[About this exercise]: Please copy, exactly as they appear below, the lines from the one containing "Completes (.cstScrub b" through the one containing "c.cstBus.scrubAt = (if".

Collected data:
theorem completes_bar2Write {s : State} {ofs w k : Nat} {x : DWord} {lo hi : Word} (h : s.chip.atWork = true) (hs : s.chip.cstSound w)
    (hraw : s.chip.cstRawOn = false) (hn : Names ofs w k) (hx : cstMerge (s.chip.cstCell (s.chip.cstPhys w)) [hostAccess w k lo hi] = x) :
    Completes (.bar2Write ofs [⟨lo, 15⟩, ⟨hi, 15⟩]) s (fun c => c.cstCell (s.chip.cstPhys w) = x ∧
      (∀ j, j ≠ s.chip.cstPhys w → c.cstCell j = s.chip.cstCell j) ∧ (∀ j, c.cstBad j = s.chip.cstBad j) ∧
      (∀ j, c.cstRaw j = s.chip.cstRaw j) ∧ c.regs = s.chip.regs ∧ c.mc = s.chip.mc) := by
  have hwf : (Instr.bar2Write ofs [⟨lo, 15⟩, ⟨hi, 15⟩]).wf = true := by
    show (decide (ofs < 134217728) && decide (ofs % 4 = 0) && decide (2 ≤ 128)) = true
    rw [decide_eq_true hn.wf.1, decide_eq_true hn.wf.2]
    rfl
  have hwrites : cstWrites [hostAccess w k lo hi] = [hostAccess w k lo hi] := by
    simp [cstWrites, hostAccess, hn.kind]
  have hexec := exec_of_atWork h hwf (f := doBar2Write ofs [⟨lo, 15⟩, ⟨hi, 15⟩]) rfl
  rw [doBar2Write_both (Chip.bar2Open_of_atWork h) hn] at hexec
  obtain ⟨m, heq, hcell, hbad, hrawk⟩ := Chip.cstWriteMerged_of_sound hs hraw [hostAccess w k lo hi]
  rw [heq] at hexec
  refine .of_exec hexec (Chip.fatal_of_atWork (c := s.chip) h) (Chip.resetReq_of_atWork (c := s.chip) h) ⟨?_, fun j hj => ?_, hbad, hrawk, rfl, rfl⟩
  · rw [hcell, if_pos rfl, hwrites, hx]
  · rw [hcell, if_neg hj]

theorem Chip.cstWriteMerged_nil (c : Chip) (w : Nat) : c.cstWriteMerged w [] = c := rfl

theorem Chip.flag_cstDropped_partial (c : Chip) (m a : Nat) (p : Bool) :
    (c.cstDropped m a p).flag R.CST_DROP_LAST F.CST_DROP_LAST_PARTIAL = p := by
  rw [Chip.cstDropped, Chip.flag_congr (Chip.reg_raise_ne _ _ (by decide))]
  exact Chip.flag_setFlag _ _ _ _ (by decide) rfl

theorem doBar2Write_part {c : Chip} {w e : Nat} (hopen : c.bar2Open = true) (hn : Names (8 * w) w 0) (he : 0 < e) (he' : e < 15) (v : Word) :
    doBar2Write (8 * w) [⟨v, e⟩] c = c.cstDropped 19 w true := by
  have hlive : [(8 * w, (⟨v, e⟩ : Dw))].filter (fun x => decide (bar2Kind x.1 < 3)) = [(8 * w, ⟨v, e⟩)] := by
    simp [hn.bar2Kind.1]
  have hodd : [(8 * w, (⟨v, e⟩ : Dw))].filter (fun x => decide (x.2.enables % 16 ≠ 0) && decide (x.2.enables % 16 ≠ 15)) = [(8 * w, ⟨v, e⟩)] := by
    have h0 : e % 16 ≠ 0 := by omega
    have h15 : e % 16 ≠ 15 := by omega
    simp [h0, h15]
  have hwords : distinct ([(8 * w, (⟨v, e⟩ : Dw))].map (fun x => bar2Word x.1)) = [w] := by
    simp [distinct, hn.bar2Word.1]
  unfold doBar2Write
  rw [if_pos hopen]
  dsimp only
  rw [bar2Spread_one, hlive, hodd, hwords, List.foldl_cons, List.foldl_nil, List.foldl_cons, List.foldl_nil, dwAccess_part he', hn.bar2Word.1,
    Chip.cstWriteMerged_nil]

theorem names_plain {s : State} {w : Nat} (hw : w < s.chip.cstWords) : Names (8 * w) w 0 := by
  refine ⟨by omega, ?_, by decide⟩
  unfold Chip.cstWords at hw
  split at hw <;> omega

theorem completes_bar2Write_part {s : State} {w e : Nat} {v : Word} (h : s.chip.atWork = true) (hw : w < s.chip.cstWords) (he : 0 < e)
    (he' : e < 15) : Completes (.bar2Write (8 * w) [⟨v, e⟩]) s (fun c => c.cst = s.chip.cst ∧
      c.reg R.CST_DROP_CNT = s.chip.reg R.CST_DROP_CNT + 1 ∧ c.flag R.CST_DROP_LAST F.CST_DROP_LAST_PARTIAL = true ∧
      c.fld R.CST_DROP_LAST F.CST_DROP_LAST_ADDR = w) := by
  have hn := names_plain hw
  have hwf : (Instr.bar2Write (8 * w) [⟨v, e⟩]).wf = true := by
    show (decide (8 * w < 134217728) && decide (8 * w % 4 = 0) && decide (1 ≤ 128)) = true
    rw [decide_eq_true hn.wf.1, decide_eq_true hn.wf.2]
    rfl
  have hexec := exec_of_atWork h hwf (f := doBar2Write (8 * w) [⟨v, e⟩]) rfl
  rw [doBar2Write_part (Chip.bar2Open_of_atWork h) hn he he'] at hexec
  refine .of_exec hexec ?_ ?_ ⟨Chip.cstDropped_cst _ _ _ _, Chip.reg_cstDropped_dropCnt _ _ _ _, Chip.flag_cstDropped_partial _ _ _ _, ?_⟩
  · rw [Chip.cstDropped_fatal, Chip.fatal_of_atWork (c := s.chip) h]
  · rw [Chip.cstDropped_resetReq, Chip.resetReq_of_atWork (c := s.chip) h]
  · exact (Chip.fld_cstDropped_addr _ _ _ _).trans (Nat.mod_eq_of_lt hn.word)

/-! ### A read -/

theorem Chip.bar2Words_of_sound {c : Chip} {w : Nat} (hs : c.cstSound w) (hraw : c.cstRawOn = false) :
    c.bar2Words [w] = (c, [(w, (c.cstCell (c.cstPhys w)).toNat)]) := by
  have hread := Chip.cstRead_of_sound_of_not_raw hs hraw 19
  unfold Chip.bar2Words
  rw [List.foldl_cons, List.foldl_nil, Chip.bar2Fetch, hread]
  rfl

/-- Data of a read stand for the host. -/
def Chip.showRead (c : Chip) (l : List Word) : Chip := { c with rblock := l }.used

theorem doBar2Read_both {c : Chip} {w : Nat} (hopen : c.bar2Open = true) (hn : Names (8 * w) w 0) (hs : c.cstSound w) (hraw : c.cstRawOn = false) :
    doBar2Read (8 * w) [15, 15] c = c.showRead
      [BitVec.ofNat 32 (c.cstCell (c.cstPhys w)).toNat, BitVec.ofNat 32 ((c.cstCell (c.cstPhys w)).toNat / 2 ^ 32)] := by
  have hlive : [(8 * w, 15), (8 * w + 4, 15)].filter (fun x => decide (x.2 % 16 ≠ 0) && decide (bar2Kind x.1 < 3)) = [(8 * w, 15), (8 * w + 4, 15)] := by
    simp [hn.bar2Kind.1, hn.bar2Kind.2]
  have hwords : distinct ([(8 * w, 15), (8 * w + 4, 15)].map (fun x => bar2Word x.1)) = [w] := by
    simp [distinct, hn.bar2Word.1, hn.bar2Word.2]
  have hget : ∀ n : Nat, SMap.get (fun _ => 0) [(w, n)] w = n := fun n => by simp [SMap.get]
  have hhigh : (8 * w + 4) / 4 % 2 = 1 := by omega
  unfold doBar2Read
  dsimp only
  rw [if_pos hopen, bar2Spread_two, hlive, hwords, Chip.bar2Words_of_sound hs hraw]
  simp only [List.map_cons, List.map_nil]
  rw [hn.bar2Kind.1, hn.bar2Kind.2, hn.bar2Word.1, hn.bar2Word.2, hget, hn.half.1, hhigh, if_neg (by decide), if_neg (by decide), if_neg (by decide),
    if_neg (by decide), Nat.mul_zero, Nat.pow_zero, Nat.div_one]
  rfl

theorem completes_bar2Read {s : State} {w : Nat} (h : s.chip.atWork = true) (hs : s.chip.cstSound w) (hraw : s.chip.cstRawOn = false) :
    Completes (.bar2Read (8 * w) [15, 15]) s (fun c => c.rblock =
      [BitVec.ofNat 32 (s.chip.cstCell (s.chip.cstPhys w)).toNat, BitVec.ofNat 32 ((s.chip.cstCell (s.chip.cstPhys w)).toNat / 2 ^ 32)] ∧
      c.regs = s.chip.regs ∧ c.cst = s.chip.cst) := by
  have hn := names_plain hs.2.2
  have hwf : (Instr.bar2Read (8 * w) [15, 15]).wf = true := by
    show (decide (8 * w < 134217728) && decide (8 * w % 4 = 0) && decide (2 ≤ 1024)) = true
    rw [decide_eq_true hn.wf.1, decide_eq_true hn.wf.2]
    rfl
  have hexec := exec_of_atWork h hwf (f := doBar2Read (8 * w) [15, 15]) rfl
  rw [doBar2Read_both (Chip.bar2Open_of_atWork h) hn hs hraw] at hexec
  exact .of_exec hexec (Chip.fatal_of_atWork (c := s.chip) h) (Chip.resetReq_of_atWork (c := s.chip) h) ⟨rfl, rfl, rfl⟩

/-! ### Scrub -/

/-- The scrub row moves to `p`, and the next row's time is `t`. -/
def Chip.scrubMoved (c : Chip) (p t : Nat) : Chip :=
  { c.setFld R.CST_SCRUB_POS F.CST_SCRUB_POS_ROW p with cstBus := { c.cstBus with scrubAt := t } }

theorem Chip.scrubMoved_spec (c : Chip) {p : Nat} (hp : p < 65536) (t : Nat) : (c.scrubMoved p t).cst = c.cst ∧ (c.scrubMoved p t).epc = c.epc ∧
    (c.scrubMoved p t).fatal = c.fatal ∧ (c.scrubMoved p t).resetReq = c.resetReq ∧ (c.scrubMoved p t).cstBus.scrubAt = t ∧
    (∀ a, a ≠ R.CST_SCRUB_POS → (c.scrubMoved p t).reg a = c.reg a) ∧
    (c.scrubMoved p t).fld R.CST_SCRUB_POS F.CST_SCRUB_POS_ROW = p :=
  ⟨rfl, rfl, rfl, rfl, rfl, fun a ha => Chip.reg_setFld_ne c _ _ ha, (Chip.fld_setFld c _ _ _ (by decide)).trans (Nat.mod_eq_of_lt hp)⟩

theorem Chip.scrubGap_congr {c d : Chip} (h : d.reg R.CST_CTRL = c.reg R.CST_CTRL) : d.scrubGap = c.scrubGap := by
  unfold Chip.scrubGap
  rw [Chip.fld_congr h]

theorem Chip.waitLine_cstBus (c : Chip) (t : Nat) : (c.waitLine t).cstBus = c.cstBus := by
  obtain ⟨k, e, h⟩ := c.waitLine_shape t; rw [h]

/-- A sound word scrubbed in a store that is not degraded: nothing but the row and its time moves, with the last bank. -/
theorem doCstScrub_sound {c d : Chip} {b p : Nat} (hon : c.flag R.GLB_PROFILE_EFF F.GLB_PROFILE_EFF_CST_SCRUB = true) (hladder : c.ladder ≤ 1)
    (hwhole : c.cstDegraded = false) (hd : c.waitLine c.cstBus.scrubAt = d) (hdw : d.cstDegraded = false)
    (hp : d.fld R.CST_SCRUB_POS F.CST_SCRUB_POS_ROW = p) (hs : d.cstSound (p * 64 + b)) (hraw : d.cstRawOn = false) :
    doCstScrub b 0 c = if b = 63 then d.scrubMoved ((p + 1) % 65536) (max d.epc.line (d.cstBus.scrubAt + d.scrubGap)) else d := by
  have hphys : d.cstPhys (p * 64 + b) = p * 64 + b := by rw [Chip.cstPhys, hdw]; exact if_neg Bool.false_ne_true
  have hread := Chip.cstRead_of_sound_of_not_raw hs hraw 20
  have hsee := Chip.cstSee_of_sound hs.1 hs.2.1
  have hclean : ¬((0, d.cstCell (d.cstPhys (p * 64 + b))) : Nat × DWord).1 = 1 := Nat.zero_ne_one
  have hlast : d.lastBank = 63 := by
    unfold Chip.lastBank
    rw [hdw]
    rfl
  unfold doCstScrub
  rw [hon, decide_eq_true hladder, hwhole, if_pos (by rfl), hd]
  dsimp only
  rw [hp, hdw, if_neg Bool.false_ne_true, if_pos rfl, hread, hsee, if_neg hclean, hlast]
  rfl

theorem completes_cstScrub {s : State} {b p : Nat} (h : s.chip.atWork = true) (hb : b < 64) (hwhole : s.chip.cstDegraded = false)
    (hraw : s.chip.cstRawOn = false) (hon : s.chip.flag R.GLB_PROFILE_EFF F.GLB_PROFILE_EFF_CST_SCRUB = true)
    (hp : s.chip.fld R.CST_SCRUB_POS F.CST_SCRUB_POS_ROW = p) (hbad : s.chip.cstBad (p * 64 + b) = 0) (hrawk : s.chip.cstRaw (p * 64 + b) = false) :
    Completes (.cstScrub b 0) s (fun c => c.cst = s.chip.cst ∧ s.chip.cstBus.scrubAt ≤ c.epc.line ∧ c.keepsRegs s.chip [R.CST_SCRUB_POS] ∧
      c.fld R.CST_SCRUB_POS F.CST_SCRUB_POS_ROW = (if b = 63 then (p + 1) % 65536 else p) ∧
      c.cstBus.scrubAt = (if b = 63 then max c.epc.line (s.chip.cstBus.scrubAt + s.chip.scrubGap) else s.chip.cstBus.scrubAt)) := by
  have hwf : (Instr.cstScrub b 0).wf = true := by
    show (decide (b < 64) && decide (0 < 2 ^ 72)) = true
    rw [decide_eq_true hb]
    rfl
  have hp16 : p < 65536 := by
    rw [← hp]
    exact Nat.mod_lt _ (by decide)
  have hexec := exec_of_atWork h hwf (f := doCstScrub b 0) rfl
  have hregs := s.chip.waitLine_regs s.chip.cstBus.scrubAt
  have hcst := s.chip.waitLine_cst s.chip.cstBus.scrubAt
  have hbus := s.chip.waitLine_cstBus s.chip.cstBus.scrubAt
  have hline := s.chip.le_line_waitLine s.chip.cstBus.scrubAt
  have hfatal := (s.chip.waitLine_fatal s.chip.cstBus.scrubAt).trans (Chip.fatal_of_atWork (c := s.chip) h)
  have hreset := (s.chip.waitLine_resetReq s.chip.cstBus.scrubAt).trans (Chip.resetReq_of_atWork (c := s.chip) h)
  generalize hd : s.chip.waitLine s.chip.cstBus.scrubAt = d at *
  have hdw : d.cstDegraded = false := (Chip.flag_congr (Chip.reg_congr hregs _) _).trans hwhole
  have hsound : d.cstSound (p * 64 + b) := by
    have hphys : d.cstPhys (p * 64 + b) = p * 64 + b := by rw [Chip.cstPhys, hdw]; exact if_neg Bool.false_ne_true
    refine ⟨?_, ?_, ?_⟩
    · rw [hphys, Chip.cstBad, hcst]
      exact hbad
    · rw [hphys, Chip.cstRaw, hcst]
      exact hrawk
    · rw [Chip.cstWords, hdw, if_neg Bool.false_ne_true]
      omega
  rw [doCstScrub_sound hon (by rw [Chip.ladder_of_atWork h]; omega) hwhole hd hdw ((Chip.fld_congr (Chip.reg_congr hregs _) _).trans hp) hsound
    ((Chip.flag_congr (Chip.reg_congr hregs _) _).trans hraw), Chip.scrubGap_congr (Chip.reg_congr hregs _), hbus] at hexec
  by_cases hlast : b = 63
  · rw [if_pos hlast] at hexec
    obtain ⟨hcst', hepc', hfatal', hreset', hat, hkeep, hrow⟩ := d.scrubMoved_spec (p := (p + 1) % 65536) (by omega)
      (max d.epc.line (s.chip.cstBus.scrubAt + s.chip.scrubGap))
    refine .of_exec hexec (hfatal'.trans hfatal) (hreset'.trans hreset) ⟨hcst'.trans hcst, ?_, fun a ha => ?_, ?_, ?_⟩
    · rw [hepc']
      exact hline
    · rw [hkeep a (fun hx => ha (hx ▸ List.mem_cons_self)), Chip.reg_congr hregs]
    · rw [if_pos hlast, hrow]
    · rw [if_pos hlast, hat, hepc']
  · rw [if_neg hlast] at hexec
    refine .of_exec hexec hfatal hreset ⟨hcst, hline, fun a _ => (Chip.reg_congr hregs a).symm, ?_, ?_⟩
    · rw [if_neg hlast, Chip.fld_congr (Chip.reg_congr hregs _), hp]
    · rw [if_neg hlast, hbus]

/-- Settles O47: the host's accesses by `doBar2Write_both` and the three merges, scrub by `doCstScrub_sound`. -/
theorem bar2Access : Obligations.Bar2Access := by
  refine ⟨fun s w lo hi h hw hbad hrawk hraw => ?_, fun s w e v h hw he he' => completes_bar2Write_part h hw he he',
    fun s b h hb hwhole hraw hon hbad hrawk => completes_cstScrub h hb hwhole hraw hon rfl hbad hrawk⟩
  have hs : s.chip.cstSound w := ⟨hbad, hrawk, hw⟩
  have hw' := (names_plain hw).word
  exact ⟨completes_bar2Write h hs hraw (names_plain hw) (cstMerge_plain _ _ _),
    completes_bar2Write h hs hraw ⟨by omega, hw', by decide⟩ (cstMerge_set _ _ _ _),
    completes_bar2Write h hs hraw ⟨by omega, hw', by decide⟩ (cstMerge_clear _ _ _ _), completes_bar2Read h hs hraw⟩

end Sys2Proof.Machine
end

section
/-! The Scrivener's input queue: a record written anew or folded, and EVT_RAISE (R374, R378, R380 to R382). -/

namespace Sys2Proof.Machine

/-! ### A record of the queue, written or folded -/

/-- The engine with the records of the queue but for the first. -/
def Chip.queueLeft (c : Chip) (l : List Rec) : Chip := { c with scv := { c.scv with queue := l } }

theorem Chip.queueLeft_fatal (c : Chip) (l : List Rec) : (c.queueLeft l).fatal = c.fatal := rfl
theorem Chip.queueLeft_resetReq (c : Chip) (l : List Rec) : (c.queueLeft l).resetReq = c.resetReq := rfl
theorem Chip.queueLeft_queue (c : Chip) (l : List Rec) : (c.queueLeft l).scv.queue = l := rfl
theorem Chip.queueLeft_lossDue (c : Chip) (l : List Rec) : (c.queueLeft l).scv.lossDue = c.scv.lossDue := rfl
theorem Chip.reg_queueLeft (c : Chip) (l : List Rec) (a : Nat) : (c.queueLeft l).reg a = c.reg a := rfl
theorem Chip.half_queueLeft (c : Chip) (l : List Rec) (b : Bool) : (c.queueLeft l).half b = c.half b := rfl
theorem Chip.recHalf_queueLeft (c : Chip) (l : List Rec) : (c.queueLeft l).recHalf = c.recHalf := rfl
theorem Chip.lastRec_queueLeft (c : Chip) (l : List Rec) : (c.queueLeft l).lastRec = c.lastRec := rfl
theorem Chip.flood_queueLeft (c : Chip) (l : List Rec) : (c.queueLeft l).flood = c.flood := rfl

[Solution for this exercise]:
    Completes (.cstScrub b 0) s (fun c => c.cst = s.chip.cst ∧ s.chip.cstBus.scrubAt ≤ c.epc.line ∧ c.keepsRegs s.chip [R.CST_SCRUB_POS] ∧
      c.fld R.CST_SCRUB_POS F.CST_SCRUB_POS_ROW = (if b = 63 then (p + 1) % 65536 else p) ∧
      c.cstBus.scrubAt = (if b = 63 then max c.epc.line (s.chip.cstBus.scrubAt + s.chip.scrubGap) else s.chip.cstBus.scrubAt)) := by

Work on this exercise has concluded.